Where does the string "kind" occur in the entries below? Copy every line where it does.

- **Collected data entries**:

══════

theorem execSignalFrame_sys (p : Nat) (hh : BkHdr) (e j n : Nat) (s : State) :
    outSys (execSignalFrame p hh e j n s) s.sys = s.sys := by
  unfold execSignalFrame
  repeat' first
    | with_reducible rfl
    | with_reducible assumption
    | simp only [addSem_sys2]
    | split
    | (intro h1; obtain ⟨rfl, rfl⟩ := Prod.mk.inj h1)
    | (intro h1; obtain rfl := Option.some.inj h1)
    | (intro h1; obtain ⟨rfl, rfl⟩ := Prod.mk.inj (Option.some.inj h1))
    | (intro h1; rw [Option.bind_eq_some_iff] at h1; obtain ⟨_, h0, h2⟩ := h1; revert h0 h2)
    | (intro h1; injection h1; done)
    | (intro _)
    | refine Eq.trans (sys_foldl ?_ _ _) ?_
    | refine Eq.trans (sys_foldl_snd ?_ _ _) ?_
    | refine Eq.trans (sys_foldl_fst ?_ _ _) ?_
    | refine Eq.trans (bkRecv_sys _ _ _ _ _ ?_) ?_
    | refine Eq.trans (addSem_sys (by assumption)) ?_
    | dsimp only

theorem execFlush_sys (p : Nat) (hh : BkHdr) (s : State) :
    outSys (execFlush p hh s) s.sys = s.sys := by
  unfold execFlush
  repeat' first
    | with_reducible rfl
    | with_reducible assumption
    | simp only [outSys_next, outSys_refused, outSys_fault, outSys_done]
    | split
    | (intro h1; obtain ⟨rfl, rfl⟩ := Prod.mk.inj h1)
    | (intro h1; obtain rfl := Option.some.inj h1)
    | (intro h1; obtain ⟨rfl, rfl⟩ := Prod.mk.inj (Option.some.inj h1))
    | (intro h1; rw [Option.bind_eq_some_iff] at h1; obtain ⟨_, h0, h2⟩ := h1; revert h0 h2)
    | (intro h1; injection h1; done)
    | (intro _)
    | refine Eq.trans (sys_foldl ?_ _ _) ?_
    | refine Eq.trans (sys_foldl_snd ?_ _ _) ?_
    | refine Eq.trans (sys_foldl_fst ?_ _ _) ?_
    | refine Eq.trans (bkRecv_sys _ _ _ _ _ ?_) ?_
    | dsimp only

theorem bkAnswered_sys (s : State) (p seq ans : Nat) :
    (bkAnswered s p seq ans).sys = s.sys := by
  unfold bkAnswered
  repeat' first
    | with_reducible rfl
    | with_reducible assumption
    | simp only [State_modCtx_sys, State_modBp_sys]
    | split
    | (intro _)
    | refine Eq.trans (sys_foldl ?_ _ _) ?_
    | refine Eq.trans (sys_foldl_snd ?_ _ _) ?_
    | refine Eq.trans (sys_foldl_fst ?_ _ _) ?_
    | dsimp only

theorem execAck_sys (p : Nat) (hh : BkHdr) (credit : Nat) (ans : Option Nat) (s : State) :
    outSys (execAck p hh credit ans s) s.sys = s.sys := by
  unfold execAck
  repeat' first
    | with_reducible rfl
    | with_reducible assumption
    | simp only [State_modBp_sys, misrouted_sys, bkAnswered_sys, outSys_next, outSys_done]
    | split
    | (intro _)
    | dsimp only

theorem execNak_sys (p : Nat) (hh : BkHdr) (s : State) :
    outSys (execNak p hh s) s.sys = s.sys := by
  unfold execNak
  repeat' first
    | with_reducible rfl
    | with_reducible assumption
    | simp only [State_cnt2_sys, State_emit_sys, State_raise_sys, State_modBp_sys, misrouted_sys, bkLost_sys, outSys_next, outSys_done]
    | split
    | (intro _)
    | refine Eq.trans (sys_foldl ?_ _ _) ?_
    | refine Eq.trans (sys_foldl_snd ?_ _ _) ?_
    | refine Eq.trans (sys_foldl_fst ?_ _ _) ?_
    | dsimp only

theorem execBaulkFrameCrcError_sys (p : Nat) (s : State) :
    outSys (execBaulkFrameCrcError p s) s.sys = s.sys := by
  unfold execBaulkFrameCrcError
  repeat' first
    | with_reducible rfl
    | with_reducible assumption
    | simp only [bkNak_sys, outSys_next]
    | split
    | (intro _)
    | dsimp only

theorem exportWrite_sys (s : State) (a : Nat) (v : Word) :
    (exportWrite s a v).sys = s.sys := by
  unfold exportWrite
  repeat' first
    | with_reducible rfl
    | with_reducible assumption
    | simp only [State_w2_sys]
    | split
    | (intro _)
    | dsimp only

theorem execBaulkExportWrite_sys (w off : Nat) (v : Word) (s : State) :
    outSys (execBaulkExportWrite w off v s) s.sys = s.sys := by
  unfold execBaulkExportWrite
  repeat' first
    | with_reducible rfl
    | with_reducible assumption
    | simp only [exportWrite_sys, outSys_done]
    | split
    | (intro _)
    | refine Eq.trans (adminWrite_sys _ _ _ ?_) ?_
    | dsimp only

theorem importWrite_sys (s : State) (a : Nat) (v : Word) :
    (importWrite s a v).sys = s.sys := by
  unfold importWrite
  repeat' first
    | with_reducible rfl
    | with_reducible assumption
    | simp only [State_w2_sys, State_setBk_sys]
    | split
    | (intro _)
    | dsimp only

theorem execBaulkImportWrite_sys (w off : Nat) (v : Word) (s : State) :
    outSys (execBaulkImportWrite w off v s) s.sys = s.sys := by
  unfold execBaulkImportWrite
  repeat' first
    | with_reducible rfl
    | with_reducible assumption
    | simp only [importWrite_sys, outSys_done]
    | split
    | (intro _)
    | refine Eq.trans (adminWrite_sys _ _ _ ?_) ?_
    | dsimp only

theorem poolEvent_sys (s : State) (b : Nat) :
    (poolEvent s b).sys = s.sys := by
  unfold poolEvent
  repeat' first
    | with_reducible rfl
    | with_reducible assumption
    | simp only [devEvent_sys]
    | split
    | (intro _)
    | dsimp only

theorem elect_sys (s0 s : State) :
    (elect s0 s).sys = s.sys := by
  unfold elect
  repeat' first
    | with_reducible rfl
    | with_reducible assumption
    | simp only [State_put2_sys, setCause_sys, State_setBk_sys]
    | split
    | (intro _)
    | dsimp only

theorem setShare_sys (s : State) (n : Nat) :
    (setShare s n).sys = s.sys := by
  unfold setShare
  repeat' first
    | with_reducible rfl
    | with_reducible assumption
    | simp only [State_put2_sys, devEvent_sys, recallFor_sys, poolEvent_sys]
    | split
    | (intro _)
    | dsimp only

theorem giveShare_sys (s : State) (kind i n : Nat) :
    (giveShare s kind i n).sys = s.sys := by
  unfold giveShare
  repeat' first
    | with_reducible rfl
    | with_reducible assumption
    | simp only [State_emit_sys, State_setBk_sys, setShare_sys]
    | split
    | (intro _)
    | dsimp only

theorem recallSlack_sys (s : State) (i need : Nat) (m0 : Nat) :
    (recallSlack s i need m0).sys = s.sys := by
  cases m0 <;> unfold recallSlack
  all_goals repeat' first
    | with_reducible rfl
    | with_reducible assumption
    | simp only [giveShare_sys]
    | split
    | (intro _)
    | refine Eq.trans (recallSlack_sys ..) ?_
    | dsimp only

theorem poolGrant_sys (s : State) :
    (poolGrant s).sys = s.sys := by
  unfold poolGrant
  repeat' first
    | with_reducible rfl
    | with_reducible assumption
    | simp only [State_setBk_sys, giveShare_sys]
    | split
    | (intro _)
    | refine Eq.trans (sys_foldl ?_ _ _) ?_
    | refine Eq.trans (sys_foldl_snd ?_ _ _) ?_
    | refine Eq.trans (sys_foldl_fst ?_ _ _) ?_
    | dsimp only

theorem poolRequest_sys (s : State) (i n : Nat) :
    (poolRequest s i n).sys = s.sys := by
  unfold poolRequest
  repeat' first
    | with_reducible rfl
    | with_reducible assumption
    | simp only [State_setBk_sys, recallSlack_sys, poolGrant_sys]
    | split
    | (intro _)
    | dsimp only

theorem poolAsk_sys (s : State) (n : Nat) :
    (poolAsk s n).sys = s.sys := by
  unfold poolAsk
  repeat' first
    | with_reducible rfl
    | with_reducible assumption
    | simp only [State_emit_sys, poolRequest_sys]
    | split
    | (intro _)
    | dsimp only

theorem poolCtrl_sys (s : State) (v : Word) :
    (poolCtrl s v).sys = s.sys := by
  unfold poolCtrl
  repeat' first
    | with_reducible rfl
    | with_reducible assumption
    | simp only [State_put2_sys, elect_sys, poolAsk_sys]
    | split
    | (intro _)
    | dsimp only

theorem execPoolEnable_sys (w : Nat) (v : Word) (s : State) :
    outSys (execPoolEnable w v s) s.sys = s.sys := by
  unfold execPoolEnable
  repeat' first
    | with_reducible rfl
    | with_reducible assumption
    | simp only [poolCtrl_sys, outSys_done]
    | split
    | (intro _)
    | refine Eq.trans (adminWrite_sys _ _ _ ?_) ?_
    | dsimp only

theorem execPoolWantWrite_sys (w : Nat) (v : Word) (s : State) :
    outSys (execPoolWantWrite w v s) s.sys = s.sys := by
  unfold execPoolWantWrite
  repeat' first
    | with_reducible rfl
    | with_reducible assumption
    | simp only [State_put2_sys, poolAsk_sys, outSys_done]
    | split
    | (intro _)
    | refine Eq.trans (adminWrite_sys _ _ _ ?_) ?_
    | dsimp only

theorem execPoolHeartbeat_sys (s : State) :
    outSys (execPoolHeartbeat s) s.sys = s.sys := by
  unfold execPoolHeartbeat
  repeat' first
    | with_reducible rfl
    | with_reducible assumption
    | simp only [State_emit_sys, outSys_next]
    | split
    | (intro _)
    | dsimp only

theorem poolHeard_sys (s : State) (i val : Nat) :
    (poolHeard s i val).sys = s.sys := by
  unfold poolHeard
  repeat' first
    | with_reducible rfl
    | with_reducible assumption
    | simp only [setCause_sys, State_setBk_sys, elect_sys, poolGrant_sys]
    | split
    | (intro _)
    | dsimp only

theorem execPoolMessage_sys (i kind dest val : Nat) (s : State) :
    outSys (execPoolMessage i kind dest val s) s.sys = s.sys := by
  unfold execPoolMessage
  repeat' first
    | with_reducible rfl
    | with_reducible assumption
    | simp only [setShare_sys, poolRequest_sys, poolHeard_sys, outSys_next, outSys_done]
    | split
    | (intro _)
    | dsimp only

theorem fitBudget_sys (s : State) (m0 : Nat) :
    (fitBudget s m0).sys = s.sys := by
  cases m0 <;> unfold fitBudget
  all_goals repeat' first
    | with_reducible rfl
    | with_reducible assumption
    | simp only [giveShare_sys]
    | split
    | (intro _)
    | refine Eq.trans (fitBudget_sys ..) ?_
    | dsimp only

theorem execPoolGatherEnd_sys (s : State) :
    outSys (execPoolGatherEnd s) s.sys = s.sys := by
  unfold execPoolGatherEnd
  repeat' first
    | with_reducible rfl
    | with_reducible assumption
    | simp only [State_setBk_sys, poolGrant_sys, fitBudget_sys, outSys_next, outSys_done]
    | split
    | (intro _)
    | dsimp only

theorem execPoolLeaderLost_sys (s : State) :
    outSys (execPoolLeaderLost s) s.sys = s.sys := by
  unfold execPoolLeaderLost
  repeat' first
    | with_reducible rfl
    | with_reducible assumption
    | simp only [State_raise_sys, setCause_sys, State_setBk_sys, poolEvent_sys, elect_sys, outSys_next, outSys_done]
    | split
    | (intro _)
    | dsimp only

theorem execBkSyncDrive_sys (s : State) :
    outSys (execBkSyncDrive s) s.sys = s.sys := by
  unfold execBkSyncDrive
  repeat' first
    | with_reducible rfl
    | with_reducible assumption
    | simp only [State_emit_sys, outSys_next]
    | split
    | (intro _)
    | dsimp only

theorem syncCtrl_sys (s : State) (v : Word) :
    (syncCtrl s v).sys = s.sys := by
  unfold syncCtrl
  repeat' first
    | with_reducible rfl
    | with_reducible assumption
    | simp only [State_put2_sys, setCause_sys, State_setBk_sys]
    | split
    | (intro _)
    | dsimp only

theorem execBkSyncEdge_sys (s : State) :
    outSys (execBkSyncEdge s) s.sys = s.sys := by
  unfold execBkSyncEdge
  repeat' first
    | with_reducible rfl
    | with_reducible assumption
    | simp only [State_put2_sys, setCause_sys, State_setBk_sys, State_takeFree_sys2, outSys_next, outSys_done]
    | split
    | (intro _)
    | refine Eq.trans (State_takeFree_sys (by assumption)) ?_
    | dsimp only

theorem execBkSyncLost_sys (s : State) :
    outSys (execBkSyncLost s) s.sys = s.sys := by
  unfold execBkSyncLost
  repeat' first
    | with_reducible rfl
    | with_reducible assumption
    | simp only [State_put2_sys, State_raise_sys, setCause_sys, outSys_next, outSys_done]
    | split
    | (intro _)
    | dsimp only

══════

- **Written response**:
theorem giveShare_sys (s : State) (kind i n : Nat) :
    (giveShare s kind i n).sys = s.sys := by
theorem execPoolMessage_sys (i kind dest val : Nat) (s : State) :
    outSys (execPoolMessage i kind dest val s) s.sys = s.sys := by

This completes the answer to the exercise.